(Records drawn from a dataset)
——————
/-- The set condition of an alarm, with its element and measured value (R176). -/
def alarmSets (s : State) (p : MeteringPoint) (bit : Nat) : Option (Nat × Nat) :=
  let u := p.bind.uNom
  if bit = 0 then
    match lostPhase p with
    | some e => if (elementVolts p).any fun v => decide (8 * u ≤ 10 * v) then some (e, nthN p.window.rms e) else none
    | none => none
  else if bit = 1 then
    let v := neutralOf p
    if hasV3 p then (if 20 * u < 100 * v then some (0, v) else none)
    else if p.bind.wiring = 4 ∧ 15 * u < 100 * v then some (0, v) else none
  else if bit = 2 then
    -- power in W against U_nom in mV times I_nom in mA
    if p.revAlarm ∧ p.window.pTotal * 100000000 < -((elementsOf p.bind.wiring * u * p.bind.iNom : Nat) : Int) then
      some (0, unsigned 72 p.window.pTotal)
    else none
  else if bit = 3 then (currentNoVoltage p).map fun e => (e, nthN p.window.rms (4 + e))
  else if bit = 4 then (if 32 ≤ worstOver s p then some (0, worstOver s p) else none)
  else none

/-- The clear condition of an alarm (R176). -/
def alarmClears (s : State) (p : MeteringPoint) (bit : Nat) : Bool :=
  let u := p.bind.uNom
  if bit = 0 then (elementVolts p).all fun v => decide (85 * u ≤ 100 * v)
  else if bit = 1 then decide (10 * neutralOf p < u)
  else if bit = 2 then decide (0 ≤ p.window.pTotal)
  else if bit = 3 then (currentNoVoltage p).isNone
  else if bit = 4 then worstOver s p == 0
  else false

/-- The measured value of an alarm that clears (R177): the quantity of its condition, for the element for which it was set. -/
def clearValue (s : State) (p : MeteringPoint) (bit : Nat) : Nat :=
  let e := look 0 p.alarmElem bit
  if bit = 0 then nthN p.window.rms e
  else if bit = 1 then neutralOf p
  else if bit = 2 then unsigned 72 p.window.pTotal
  else if bit = 3 then nthN p.window.rms (4 + e)
  else if bit = 4 then worstOver s p
  else 0

/-- The timer of an alarm (R176): its condition has held for its duration. -/
def alarmTimer (m bit : Nat) (s : State) : State :=
  let p := pointOf s m
  if runs p then
    if bitOf p.alarms bit then
      (if alarmClears s p bit then alarmTo m bit false (look 0 p.alarmElem bit) (clearValue s p bit) s else s)
    else
      match alarmSets s p bit with
      | some (e, v) => alarmTo m bit true e v s
      | none => s
  else s

/-- `METROLOGY_ALARM_TIMER` (R176, R177). -/
def execMetrologyAlarmTimer (mp bit : Nat) (s : State) : Host.Outcome State Fault Refusal :=
  within "metering point" mp 32 (if bitOf s.power.on 10 then alarmTimer mp bit s else s)

/-! ### Output records (R155–R161) -/

/-- Emit a metrology record to the output queue, or drop it, count it and log 0x30B (R159). -/
def meterRecord (m : Nat) (type vflags counter : Nat) (stamp : Time) (payload : Bytes) (s : State) : State :=
  let h : RecHeader := { type := type, ctx := m, vflags := vflags, tb0 := stamp, port := 0xFE, counter := counter }
  match (if isolated s then none else emitRecord s.meter.outHq (harvestRecord h payload) s) with
  | some s => s
  | none =>
    let s := { s with meter := { s.meter with dropped := s.meter.dropped + 1 } }
    logMeter 0x30B m (pointOf s m).alarms [] s

/-- A bound channel shows CAL_AGED (R133). -/
def pointAged (s : State) (p : MeteringPoint) : Bool :=
  p.bind.slots.any fun a => a != 255 && (chanOf s a).aged

/-- REG0–REG15 and I2T0–I2T3, whole parts. -/
def regValues (p : MeteringPoint) : List Int := (List.range 20).map fun i => wholePart (liveValue (regOf p i))

/-- The payload of an INTERVAL record (R160). -/
def intervalPayload (m : Nat) (s : State) : Bytes :=
  let p := pointOf s m
  let t := s.meter
  let flags := ofBits [t.short, t.long, t.powerFail, pointAged s p, p.alarmSeen || p.alarms != 0, p.config]
  let len := (openDiv ((t.samples - t.intervalStart : Nat) : Int) 32000).toNat
  le8 m ++ le8 flags ++ le16 (min 65535 len) ++ le72 (tbVal s 2) ++ le8 t.minutes ++ [0, 0] ++
    (regValues p).flatMap (leInt 9)

/-- Validation flags of an INTERVAL record: TIME_UNTRUSTED, CLKSTEP, LATE. -/
def intervalFlags (untrusted step late : Bool) : Nat := 16 * b2n untrusted + 32 * b2n step + 65536 * b2n late

/-- A record leaves for the phasor output, with its count (R159). -/
def sendInterval (u : UnsentRec) (s : State) : State :=
  let p := pointOf s u.mp
  let s := setPoint u.mp { p with intervals := (p.intervals + 1) % 2 ^ 32 } s
  meterRecord u.mp 2 u.vflags p.intervals u.stamp u.payload s

/-- One point at a boundary: snapshot, and its INTERVAL record when enabled (R155). A boundary decided after a power-fail
trigger keeps its record for the restart, with LATE; so does the interval that a restart closes, whose record is not late (`kept`,
R157). -/
def pointBoundary (kept late : Bool) (m : Nat) (s : State) : State :=
  if bitOf s.meter.intervalMask m then
    let u : UnsentRec :=
      { mp := m, payload := intervalPayload m s, stamp := tbVal s 0, vflags := intervalFlags (timeUntrusted s) s.meter.clkStep late }
    let s := setPoint m { pointOf s m with snapshot := regValues (pointOf s m) } s
    if kept then { s with meter := { s.meter with unsent := s.meter.unsent ++ [u] } } else sendInterval u s
  else s

/-- Close the open interval (R155): records, milestone code 5 when enabled, and the next interval opens. -/
def closeIntervalAs (kept late : Bool) (boundary offset : Nat) (s : State) : State :=
  let s := if bitOf s.clock.msEnable 3 ∧ fabricUp s then capture 5 0 0 offset s else s
  let s := allPoints.foldl (fun s m => pointBoundary kept late m s) s
  let s := allPoints.foldl (fun s m =>
    let p := pointOf s m
    setPoint m { p with alarmSeen := false, config := false } s) s
  { s with meter := { s.meter with
      lastBoundary := some boundary, intervalStart := s.meter.samples, short := false, long := false, clkStep := false
      powerFail := false, minutes := s.meter.minutesNext.getD s.meter.minutes, minutesNext := none } }

/-- A boundary (R155); after a power-fail trigger its records wait (R157). -/
def closeInterval (boundary offset : Nat) (s : State) : State := closeIntervalAs s.meter.pfail s.meter.pfail boundary offset s
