-- ==== Sys2Proof/Machine/Time.lean ====
section
/-! DEFINITION. Time bases, milestones, PTP and Aetheno (spec/03_time_bases_milestones.md, R82–R123). -/

namespace Sys2Proof.Machine

/-! ### Values and steps -/

/-- The domain of a time base (R86). TB2 lies in PD0. -/
def tbDomain (n : Nat) : Nat :=
  if n = 2 then 0 else if n = 3 then 10 else if 4 ≤ n ∧ n ≤ 7 then 8 else if n = 8 ∨ n = 9 then 9 else if n = 10 then 11
  else 2

/-- The fault unit of a time base (R478, R496). -/
def tbUnit (n : Nat) : Nat := if n = 3 then 125 else if n = 2 then 136 else 4

/-- The domain of the time base is off (R4, R89). -/
def tbOff (s : State) (n : Nat) : Bool := !active s (tbDomain n)

/-- An accumulator that shows a value: the low 36 bits are 0 (R83). -/
def accOf (v : Time) : BitVec 108 := (v.zeroExtend 108) <<< 36

/-- A signed time difference, s72 (R82). -/
def timeDiff (a b : Time) : Int := (a - b).toInt

/-- The accumulator moved by `d` in units of 2^-36 s: `d` × 2^36 is added (R92). -/
def moveAcc (acc : BitVec 108) (d : Int) : BitVec 108 := acc + BitVec.ofInt 108 (d * 2 ^ 36)

/-- TB0, TB3 and TB11 keep their validity together (R114, R556): when TB0 becomes VALID, a running TB3 aligns with one
hardware step and TB11 of a module that is no chain member follows; when TB0 leaves VALID, they follow. TB3 keeps its state in
PD10 bypass and while PD2 is unavailable. -/
def followTb0 (s : State) : State :=
  let v := (tb s 0).valid
  let s :=
    if (tb s 11).source = 5 then setTb 11 { tb s 11 with valid := v, acc := (tb s 0).acc } s else s
  if active s 10 && !s.power.bypass then
    let t := tb s 3
    if v && !t.valid then
      let s := setTb 3 { t with acc := (tb s 0).acc, valid := true, stepped := true } s
      logTb 0x20B 3 [] s
    else if !v && t.valid && fabricUp s then setTb 3 { t with valid := false } s
    else s
  else s

/-- Tell the other units that a time base has moved. -/
def moved (n : Nat) (old : Time) (s : State) : State :=
  timeMoved n old (if n = 0 then followTb0 s else s)

/-- Apply a step (R92): the accumulator moves and STEPPED is set. -/
def applyStep (n : Nat) (d : Int) (s : State) : State :=
  let t := tb s n
  moved n (tbTime t) (setTb n { t with acc := moveAcc t.acc d, stepped := true } s)

/-- A hardware phase step (R95, item 5): not subject to STEP_LIMIT; logbook 0x20B. -/
def hardwareStep (n : Nat) (d : Int) (s : State) : State := logTb 0x20B n [] (applyStep n d s)

/-- Refuse a step (R92): STEP_REFUSED, TBn_REFUSED, V195, logbook 0x201 with the value and the step. -/
def refuseStep (n : Nat) (d : Int) (s : State) : State :=
  let t := tb s n
  let s := setTb n { t with stepRefused := true, refused := (t.refused + 1) % 2 ^ 32 } s
  logTb 0x201 n [tbTime t, snapI d] (raiseV 195 s)

/-- The size of a step is within STEP_LIMIT (R92). -/
def withinLimit (t : TimeBase) (d : Int) : Bool := decide (d.natAbs ≤ t.limit.toNat)

/-- A host step (R92, R93): applied, or refused with TIME_REFUSED or TIME_LOST. -/
def hostStep (n : Nat) (d : Int) (s : State) : Status × State :=
  let t := tb s n
  if t.lost || !t.valid then (.timeLost, refuseStep n d s)
  else if withinLimit t d then (.ok, applyStep n d s)
  else (.timeRefused, refuseStep n d s)

/-- An initial set (R96): the value is written, LOST clears, VALID and STEPPED are set, logbook 0x204 with the old and the
new value. -/
def initialSet (n : Nat) (v : Time) (s : State) : State :=
  let t := tb s n
  let old := tbTime t
  let s := setTb n { t with acc := accOf v, lost := false, valid := true, stepped := true } s
  let s := logTb 0x204 n [old, v] s
  moved n old s

/-- A TB_SET (R96, R97): an initial set on a base that is not VALID, else a step to the new value. The answer is the
status, the kind (0 step, 1 initial set) and the state. -/
def setBase (n : Nat) (v : Time) (s : State) : Status × Nat × State :=
  let t := tb s n
  if t.valid then
    let (st, s) := hostStep n (timeDiff v (tbTime t)) s
    (st, 0, s)
  else (.ok, 1, initialSet n v s)

/-! ### Steps that wait for an edge (R92, R95) -/

/-- A step is written: it waits for the next fabric edge, summed with the steps that already wait (R95, item 3). -/
def addPend (n : Nat) (d : Int) (mb : Option Nat) (s : State) : State :=
  let t := tb s n
  let p := t.pend.getD {}
  setTb n { t with pend := some { sum := p.sum + d, mbs := p.mbs ++ mb.toList } } s

/-- What a `TB_STEP` or `TB_SET` among the steps answers: `applied`, or the value applied and the kind. -/
def stepPayload (n op : Nat) (s : State) : Bytes := if op = 0x0203 then le8 1 else le72 (tbVal s n) ++ le8 0

/-- A command among the steps completes with the status of their sum; an accepted one of MB1 writes its legal log entry (R209). -/
def endStep (n : Nat) (st : Status) (m : Nat) (s : State) : State :=
  match (mbOf s m).taken with
  | some r => if st = .ok then finishMb m st (stepPayload n r.opcode s) (mb1Entry (.mb m) r 0 s) else finishMb m st [] s
  | none => s

/-- The edge at which the steps written to a base take effect (R92, R95): their sum is judged as one step. -/
def settleStep (n : Nat) (s : State) : State :=
  match (tb s n).pend with
  | some p =>
    let (st, s) := hostStep n p.sum (setTb n { tb s n with pend := none } s)
    p.mbs.foldl (fun s m => endStep n st m s) s
  | none => s

/-- A step that waits is discarded (R95, item 4). Its commands complete with TIME_LOST, a `TB_SET`, which has no such status, with
TIME_REFUSED (assumption log 49). -/
def dropStep (n : Nat) (s : State) : State :=
  match (tb s n).pend with
  | some p =>
    p.mbs.foldl (fun s m =>
      match (mbOf s m).taken with
      | some r => finishMb m (if r.opcode = 0x0202 then .timeRefused else .timeLost) [] s
      | none => s) (setTb n { tb s n with pend := none } s)
  | none => s

/-- TBn_AUX (R91). -/
def tbAux (s : State) (n : Nat) : Nat :=
  if n = 0 then unsigned 16 s.clock.utcOffset + 65536 * b2n s.clock.utcPending.isSome
  else if n = 2 then unsigned 32 s.clock.comp
  else if 4 ≤ n ∧ n ≤ 7 then (tb s n).fMeas
  else if n = 11 then s.clock.position
  else 0

/-! ### Running -/

/-- The limits of a host-written increment, nominal ± 500 ppm (R85). -/
def incLow : Nat := 7866675499381
def incHigh : Nat := 7874546110185

def clampInc (v : Nat) : Nat := if v < incLow then incLow else if incHigh < v then incHigh else v

/-- The increment that TB3 adds: that of TB0, corrected towards TB0 by at most 500 ppm (R114). -/
def tb3Inc (s : State) : Nat :=
  let off : Int := ((tb s 0).acc - (tb s 3).acc).toInt
  let c := clampI (-3935305402) 3935305402 off
  (((tb s 0).inc : Int) + c).toNat

/-- The increment that a base adds at a fabric tick (R84, R87, R114). TB3 holds its last one while PD2 is unavailable and in
bypass. -/
def tickInc (s : State) (n : Nat) : Nat :=
  let t := tb s n
  if n = 3 then (if fabricUp s && !s.power.bypass then tb3Inc s else t.inc)
  else if t.source = 4 then (tb s 0).inc
  else t.inc

/-- The base runs: PD2 is up for TB0, TB1 and TB11; the domain is on for the others (R86, R89). -/
def tbRuns (s : State) (n : Nat) : Bool := if n = 3 then active s 10 else active s (tbDomain n) && fabricUp s

/-- Fabric ticks that pass in one tick of the module's clock: in PD10 bypass that clock is the 40 MHz reference (R21). -/
def tickSpan (s : State) : Nat := if s.power.bypass then 15 else 1

/-- One tick of one base (R84): TB3 keeps the increment it adds, and in bypass adds it 15 times (R21, R114). -/
def tickBase (n : Nat) (s : State) : State :=
  if tbRuns s n then
    let t := tb s n
    let k := tickInc s n
    setTb n { t with acc := t.acc + BitVec.ofNat 108 (if n = 3 then tickSpan s * k else k), inc := if n = 3 then k else t.inc } s
  else s

/-- One tick of TB2: its increment once a crystal period, interpolated to the fabric edge (R115). -/
def tickTb2 (s : State) : State :=
  let t := tb s 2
  let sum := tickSpan s * t.inc * 32768 + s.clock.crystalPhase
  let s := setTb 2 { t with acc := t.acc + BitVec.ofNat 108 (sum / 600000000) } s
  { s with clock := { s.clock with crystalPhase := sum % 600000000 } }

/-- Copies between TB0 and TB11 (R118): a master's TB11 equals TB0; a TB0 under AETHENO equals TB11. -/
def tieTb11 (s : State) : State :=
  if (tb s 11).source = 5 then setTb 11 { tb s 11 with acc := (tb s 0).acc } s
  else if (tb s 0).source = 2 then setTb 0 { tb s 0 with acc := (tb s 11).acc } s
  else s

/-- The age of the metrology tick in progress (R137, R142). -/
def tickMeter (s : State) : State :=
  if bitOf s.power.on 10 then { s with meter := { s.meter with tickAge := s.meter.tickAge + tickSpan s } } else s
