/-- KCV or public key of a key (R445). -/
def keyFace (typ : Nat) (key : Bytes) : Bytes := if typ ≤ 2 then leBytes 3 (kcvOf key) else Config.ecPublic typ key

def gkImport (s : State) (r : Req) : Option Bytes :=
  importKey s "DX1872 key" (arg r 0 1) (arg r 3 1) (arg r 4 1) (fieldB r.payload 5 97) (r.payload.drop 102)

def keyImportCheck (_ : Src) (r : Req) (s : State) : Option Status :=
  let typ := arg r 1 1
  let mode := arg r 3 1
  firstFail (storeGate s (mode == 0) ++ [(decide (arg r 0 1 = 255 ∨ typ < 1 ∨ 4 < typ ∨ 1 < mode) || !usageOk typ (arg r 2 1)
      || decide (r.payload.length ≠ 102 + wrappedLen typ), .badarg),
    (rngStopped s || decide ((gkRec s (arg r 0 1)).typ ≠ 0), .busy), (mode == 1 && !gkFits s (arg r 4 1) [2] 4, .nokey),
    ((gkImport s r).isNone, .badarg)])

/-- Put a key into a general slot. -/
def storeGk (slot typ usage : Nat) (key : Bytes) (s : State) : State :=
  let (rec_, s) := keepKey (gkIndex slot) typ usage key s
  logKey 0x909 slot 0 0 [] (setGk slot rec_ s)

/-- `KEY_IMPORT` (R445). -/
def keyImportEffect (_ : Src) (r : Req) (s : State) : Reply × State :=
  let key := (gkImport s r).getD []
  let s := storeGk (arg r 0 1) (arg r 1 1) (arg r 2 1) key s
  ({ payload := keyFace (arg r 1 1) key }, s)

/-- In mode 0 an engine unwraps the key first (R445, R454). -/
def keyImportRun (src : Src) (r : Req) (s : State) : Reply × State :=
  if arg r 3 1 = 0 then pkeCommand 2 src r s else keyImportEffect src r s

def execKeyImport (src : Src) (s : State) : Host.Outcome State Fault Refusal :=
  runCmd 0x0906 keyImportCheck keyImportRun src s

def keyGenerateCheck (_ : Src) (r : Req) (s : State) : Option Status :=
  let typ := arg r 1 1
  firstFail (storeGate s true ++ [(decide (arg r 0 1 = 255 ∨ typ < 3 ∨ 4 < typ) || !usageOk typ (arg r 2 1), .badarg),
    (rngStopped s || decide ((gkRec s (arg r 0 1)).typ ≠ 0), .busy)])

/-- `KEY_GENERATE` (R445): the private key is drawn; its public key is the response. -/
def keyGenerateEffect (_ : Src) (r : Req) (s : State) : Reply × State :=
  let typ := arg r 1 1
  let (key, s) := draw (if typ = 3 then 32 else 48) s
  ({ payload := Config.ecPublic typ key }, storeGk (arg r 0 1) typ (arg r 2 1) key s)

def keyGenerateRun (src : Src) (r : Req) (s : State) : Reply × State := pkeCommand 2 src r s

def execKeyGenerate (src : Src) (s : State) : Host.Outcome State Fault Refusal :=
  runCmd 0x0907 keyGenerateCheck keyGenerateRun src s

def keyEraseCheck (_ : Src) (r : Req) (s : State) : Option Status :=
  firstFail (storeGate s false ++ [(decide ((gkRec s (arg r 0 1)).typ = 0), .nokey)])

/-- `KEY_ERASE` (R445). -/
def keyEraseRun (_ : Src) (r : Req) (s : State) : Reply × State :=
  let k := arg r 0 1
  let (rec_, s) := erasedRec (gkRec s k) s
  ({}, logKey 0x909 k 0 0 [] (setGk k rec_ s))

def execKeyErase (src : Src) (s : State) : Host.Outcome State Fault Refusal := runCmd 0x0908 keyEraseCheck keyEraseRun src s

def keyInfoCheck (_ : Src) (r : Req) (s : State) : Option Status := firstFail [((gkHeld s (arg r 0 1)).isNone, .nokey)]

def keyInfoRun (_ : Src) (r : Req) (s : State) : Reply × State :=
  let k := gkRec s (arg r 0 1)
  ({ payload := le8 k.typ ++ le8 k.usage ++ keyFace k.typ ((gkHeld s (arg r 0 1)).getD []) }, s)

def execKeyInfo (src : Src) (s : State) : Host.Outcome State Fault Refusal := runCmd 0x0909 keyInfoCheck keyInfoRun src s

def dikReadCheck (_ : Src) (_ : Req) (s : State) : Option Status :=
  firstFail (storeGate s true ++ [((activeRoot s).isNone, .lifecycle)])

/-- `DIK_READ` (R433): the public key and the statements since MFG. -/
def dikReadEffect (_ : Src) (_ : Req) (s : State) : Reply × State :=
  ({ payload := dikPublic ((activeRoot s).getD []) ++ s.keys.statements.flatMap fun x => le8 x.1 ++ x.2 }, s)

def dikReadRun (src : Src) (r : Req) (s : State) : Reply × State := pkeCommand 2 src r s

def execDikRead (src : Src) (s : State) : Host.Outcome State Fault Refusal := runCmd 0x090A dikReadCheck dikReadRun src s

/-! ### Authority keys (R436–R438) -/

/-- Clear versions, counters, failures and lockout of a mailbox (R436). -/
def clearSessions (m : Nat) (s : State) : State :=
  let s := (List.range 16).foldl (fun s k => setSess m k {} s) s
  { s with host := { s.host with lockout := put none s.host.lockout m none } }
——————
▶ **ABOUT THIS EXERCISE**
From the records above, retype only the lines starting at the line that contains "TBn_AUX (R91). -/" and ending at the line that contains "let c := clampI", both included.

▶ **SOLVED PROBLEM**
/-- TBn_AUX (R91). -/
def tbAux (s : State) (n : Nat) : Nat :=
  if n = 0 then unsigned 16 s.clock.utcOffset + 65536 * b2n s.clock.utcPending.isSome
  else if n = 2 then unsigned 32 s.clock.comp
  else if 4 ≤ n ∧ n ≤ 7 then (tb s n).fMeas
  else if n = 11 then s.clock.position
  else 0

/-! ### Running -/

/-- The limits of a host-written increment, nominal ± 500 ppm (R85). -/
def incLow : Nat := 7866675499381
def incHigh : Nat := 7874546110185

def clampInc (v : Nat) : Nat := if v < incLow then incLow else if incHigh < v then incHigh else v

/-- The increment that TB3 adds: that of TB0, corrected towards TB0 by at most 500 ppm (R114). -/
def tb3Inc (s : State) : Nat :=
  let off : Int := ((tb s 0).acc - (tb s 3).acc).toInt
  let c := clampI (-3935305402) 3935305402 off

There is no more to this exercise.